TASK TO CARRY OUT: Scan the entries line by line and return those with "order".

Saved data entries:
/-- The words of a frame (R58). -/
theorem assemble_frame {bs : List Nat} (h1 : 1 ≤ bs.length) (h16 : bs.length ≤ 16) (hbs : ∀ b ∈ bs, b ≤ 255) :
    assemble (.frame bs) = some (bs.zipIdx.map (fun x => BitVec.ofNat 16 (x.1 <<< 8 ||| x.2 <<< 4 ||| 0x6)) ++
      [BitVec.ofNat 16 (bs.length <<< 4 ||| 0x7)]) := by
  have hwf : (AsmLine.frame bs).wellFormed = true := by simpa [AsmLine.wellFormed, h16] using ⟨h1, hbs⟩
  rw [assemble, if_pos hwf]
  simp only [frameInstrs, List.map_append, List.map_cons, List.map_nil]
  rw [loadsFrom_map_encode (by omega), encode_transmit_ofNat (by omega)]

/-- A poll is the frame of its header byte, which is a byte (R42, R58). -/
theorem assemble_poll {initiator destination : Nat} (hi : initiator ≤ 15) (hd : destination ≤ 15) :
    headerByte initiator destination ≤ 255 ∧
      assemble (.poll initiator destination) = assemble (.frame [headerByte initiator destination]) := by
  have hbyte : headerByte initiator destination ≤ 255 := by
    rw [headerByte, ← Nat.shiftLeft_add_eq_or_of_lt (by omega), Nat.shiftLeft_eq]
    omega
  exact ⟨hbyte, by simp [assemble, AsmLine.wellFormed, hi, hd, hbyte]⟩

/-- Settles O36: `assemble_frame` for a frame, and `assemble_poll` for a poll as a frame. -/
theorem pseudoInstructionsExpand : Obligations.PseudoInstructionsExpand := by
  refine ⟨fun b hb => ?_, fun bs h1 h16 hbs => assemble_frame h1 h16 hbs, fun initiator destination hi hd => ?_⟩
  · have hwf : (AsmLine.sendByte b).wellFormed = true := decide_eq_true hb
    rw [assemble, if_pos hwf]
    simp only [sendByteInstrs, List.map_map, Function.comp_def, encode_sendBit_ofBool]
  · obtain ⟨hbyte, hpoll⟩ := assemble_poll hi hd
    refine ⟨hpoll, ?_⟩
    rw [hpoll, assemble_frame (by simp) (by simp) (by simpa using hbyte)]
    simp [headerByte]

end Sys2Proof
end

section
/-! PROOF. The frame program is the source's transmitter (30_encoding.md R59): issuing a word and running it, the
LOAD_FB words of a frame, and its TRANSMIT word over the cells they wrote. -/

namespace Sys2Proof.Machine

/-! ### The bytes of a frame in the frame buffer -/

/-- Writing the bytes of a frame to the cells from `i` on, in order (R46, R58). -/
def Memory.writeFrom (m : Memory) (i : Nat) (bytes : List Byte) : Memory :=
  (bytes.zipIdx i).foldl (fun m x => m.write x.2 x.1) m

theorem Memory.writeFrom_cons (m : Memory) (i : Nat) (b : Byte) (bytes : List Byte) :
    m.writeFrom i (b :: bytes) = (m.write i b).writeFrom (i + 1) bytes := rfl

theorem Memory.read_writeFrom_below {m : Memory} {i a : Nat} (bytes : List Byte) (ha : a < i) :
    (m.writeFrom i bytes).read a = m.read a := by
  induction bytes generalizing m i with
  | nil => rfl
  | cons b bytes ih => rw [Memory.writeFrom_cons, ih (by omega), Memory.read_write_other _ _ _ _ (by omega)]

/-- The bytes written from a cell on read back as the frame that starts there (R79). -/
theorem Memory.readFrom_writeFrom (m : Memory) (i : Nat) (bytes : List Byte) :
    (m.writeFrom i bytes).readFrom i bytes.length = .ok bytes := by
  induction bytes generalizing m i with
  | nil => rfl
  | cons b bytes ih =>
    have hfirst : (m.writeFrom i (b :: bytes)).read i = some b := by
      rw [Memory.writeFrom_cons, Memory.read_writeFrom_below _ (Nat.lt_succ_self i), Memory.read_write_same]
    rw [List.length_cons, Memory.readFrom, hfirst, Memory.writeFrom_cons, ih]

/-! ### Running the words the host issues -/

/-- Two steps issue a word and run it: the next move puts it on CMD, and the block takes it off (R21, R27). -/
theorem run_issue {s t : State} {w : Word} (k : Nat) (hseq : s.seq = .idle) (hcmd : s.cmd = none)
    (hm : s.nextMove = .issue w) (h : runWord w s.moveTaken = .next t) : core.run (k + 2) s = core.run k t := by
  have hissue : step s = .next { s.moveTaken with cmd := some w } := by
    rw [step_of_no_cmd hseq hcmd, hostMove, hm]
  have htaken : ({ s.moveTaken with cmd := some w } : State).takeCommand = s.moveTaken := by
    rw [State.takeCommand, ← hcmd]
    rfl
  have hrun : step { s.moveTaken with cmd := some w } = .next t :=
    (step_of_cmd (s := { s.moveTaken with cmd := some w }) hseq rfl).trans ((congrArg (runWord w) htaken).trans h)
  exact (run_of_step (k + 1) hissue).trans (run_of_step k hrun)

/-- The state from which the host goes on with the moves `rest`, the cells holding `m`. -/
def State.onward (s : State) (m : Memory) (rest : List HostMove) : State :=
  { s with fb := m, moves := { s.moves with scripted := rest } }

/-- The host's moves that issue the words of these instructions in order (R21). -/
def issueMoves (is : List Instr) : List HostMove := is.map fun i => .issue (encode i)

/-- Where the moves list an instruction's word next, two steps execute it. -/
theorem run_issue_instr {s t : State} {i : Instr} {rest : List HostMove} (k : Nat) (hseq : s.seq = .idle)
    (hcmd : s.cmd = none) (hm : s.moves.scripted = .issue (encode i) :: rest)
    (h : exec i (s.onward s.fb rest) = .next t) : core.run (k + 2) s = core.run k t := by
  have hmove : s.nextMove = .issue (encode i) := by rw [State.nextMove, Oracle.head, hm]
  have htaken : s.moveTaken = s.onward s.fb rest := by rw [State.moveTaken, Oracle.tail, hm]; rfl
  exact run_issue k hseq hcmd hmove (by rw [runWord_of_command (decode_encode i), htaken, h])

/-- The LOAD_FB of a frame's byte `i` stores it in cell `i` (R58, R76). -/
theorem exec_loadFb_byte (s : State) {i : Nat} (hi : i < 16) (b : Byte) :
    exec (.loadFb (BitVec.ofNat 4 i) (BitVec.ofNat 8 b.toNat)) s = .next ((s.setCell i b).setResult resultOk) := by
  have hcell : cellIndex (BitVec.ofNat 4 i) = i := Nat.mod_eq_of_lt hi
  rw [exec, execLoadFb, hcell, BitVec.ofNat_toNat, BitVec.setWidth_eq]

/-- The LOAD_FB words of a frame, two steps each, write its bytes; RESULT is the last one's (R46, R76). -/
theorem run_loads {s : State} {i : Nat} {bytes : List Byte} {rest : List HostMove} (k : Nat)
    (hi : i + bytes.length ≤ 16) (hseq : s.seq = .idle) (hcmd : s.cmd = none)
    (hm : s.moves.scripted = issueMoves (loadsFrom i (bytes.map BitVec.toNat)) ++ rest) :
    ∃ r, core.run (k + 2 * bytes.length) s =
      core.run k ((s.onward (s.fb.writeFrom i bytes) rest).setResult r) := by
  induction bytes generalizing s i with
  | nil => exact ⟨s.result, by rw [← show s.moves.scripted = rest from hm]; rfl⟩
  | cons b bytes ih =>
    rw [List.length_cons] at hi
    have hload := run_issue_instr (k + 2 * bytes.length) hseq hcmd hm (exec_loadFb_byte _ (by omega) b)
    obtain ⟨r, hr⟩ := ih (i := i + 1)
      (s := ((s.onward s.fb (issueMoves (loadsFrom (i + 1) _) ++ rest)).setCell i b).setResult resultOk)
      (by omega) hseq hcmd rfl
    exact ⟨r, hload.trans hr⟩

/-! ### The transmitter -/

/-- TRANSMIT over a frame buffer that holds the bytes is the transmitter on them (R59). -/
theorem exec_transmit_eq_transmitSequence {s : State} {bytes : List Byte} (h1 : 1 ≤ bytes.length)
    (h16 : bytes.length ≤ 16) (hb : s.fb.readFrame bytes.length = .ok bytes) :
    exec (.transmit (BitVec.ofNat 5 bytes.length)) s = .next (transmitSequence bytes s) := by
  have hn : frameLength (BitVec.ofNat 5 bytes.length) = bytes.length := Nat.mod_eq_of_lt (by omega)
  have hlegal : lengthLegal bytes.length = true := (lengthLegal_iff _).2 ⟨h1, h16⟩
  rw [exec, execTransmit, hn, if_pos hlegal, hb, transmitSequence, if_pos hlegal]

/-- Settles O28: `run_loads` and then the TRANSMIT word, which does not look at the RESULT the loads left. -/
theorem theFrameProgramIsTheTransmitter : Obligations.TheFrameProgramIsTheTransmitter := by
  refine ⟨fun bytes s rest h1 h16 hseq hcmd hm => ?_, fun bytes s hlen => ?_⟩
  · rw [frameInstrs, List.map_append, List.append_assoc, List.length_map] at hm
    obtain ⟨r, hr⟩ := run_loads 2 (by omega) hseq hcmd hm
    have htransmit := exec_transmit_eq_transmitSequence (s := s.onward (s.fb.writeFrom 0 bytes) rest) h1 h16
      (s.fb.readFrom_writeFrom 0 bytes)
    rw [← exec_setResult _ r] at htransmit
    rw [Nat.mul_add, Nat.add_comm, hr]
    exact run_issue_instr 0 hseq hcmd rfl htransmit
  · have hlegal : ¬ lengthLegal bytes.length = true := by
      rw [lengthLegal_iff]
      omega
    rw [transmitSequence, if_neg hlegal]
    rfl

end Sys2Proof.Machine
end

section
/-! PROOF. The line driver (41_line_driver.md R61 to R65): RELEASE, ASSERT and SAMPLE in closed form, what a redundant
write of DIR leaves of the waveform, and TRANSMIT on a wire that reads Low. -/

namespace Sys2Proof.Machine

open Sys2Proof.Config

/-! ### A redundant write of DIR -/

/-- Driving now what DIR already holds changes the drive at no time: up to now nothing is rewritten, and from now on
the drive was DIR's already (R62, R63). -/
theorem State.Inv.driveAt_redundant_drive {s : State} (hs : s.Inv) {d : Direction} (hd : s.dir = d) (τ : Nat) :
    driveAt (s.hist ++ [.drive s.timeUs d]) τ = driveAt s.hist τ := by
  rw [driveAt_append_drive]
  split
  · rw [hs.driveAt_from_now ‹_›, hd]
  · rfl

TASK RESPONSE:
/-- Writing the bytes of a frame to the cells from `i` on, in order (R46, R58). -/
/-- The host's moves that issue the words of these instructions in order (R21). -/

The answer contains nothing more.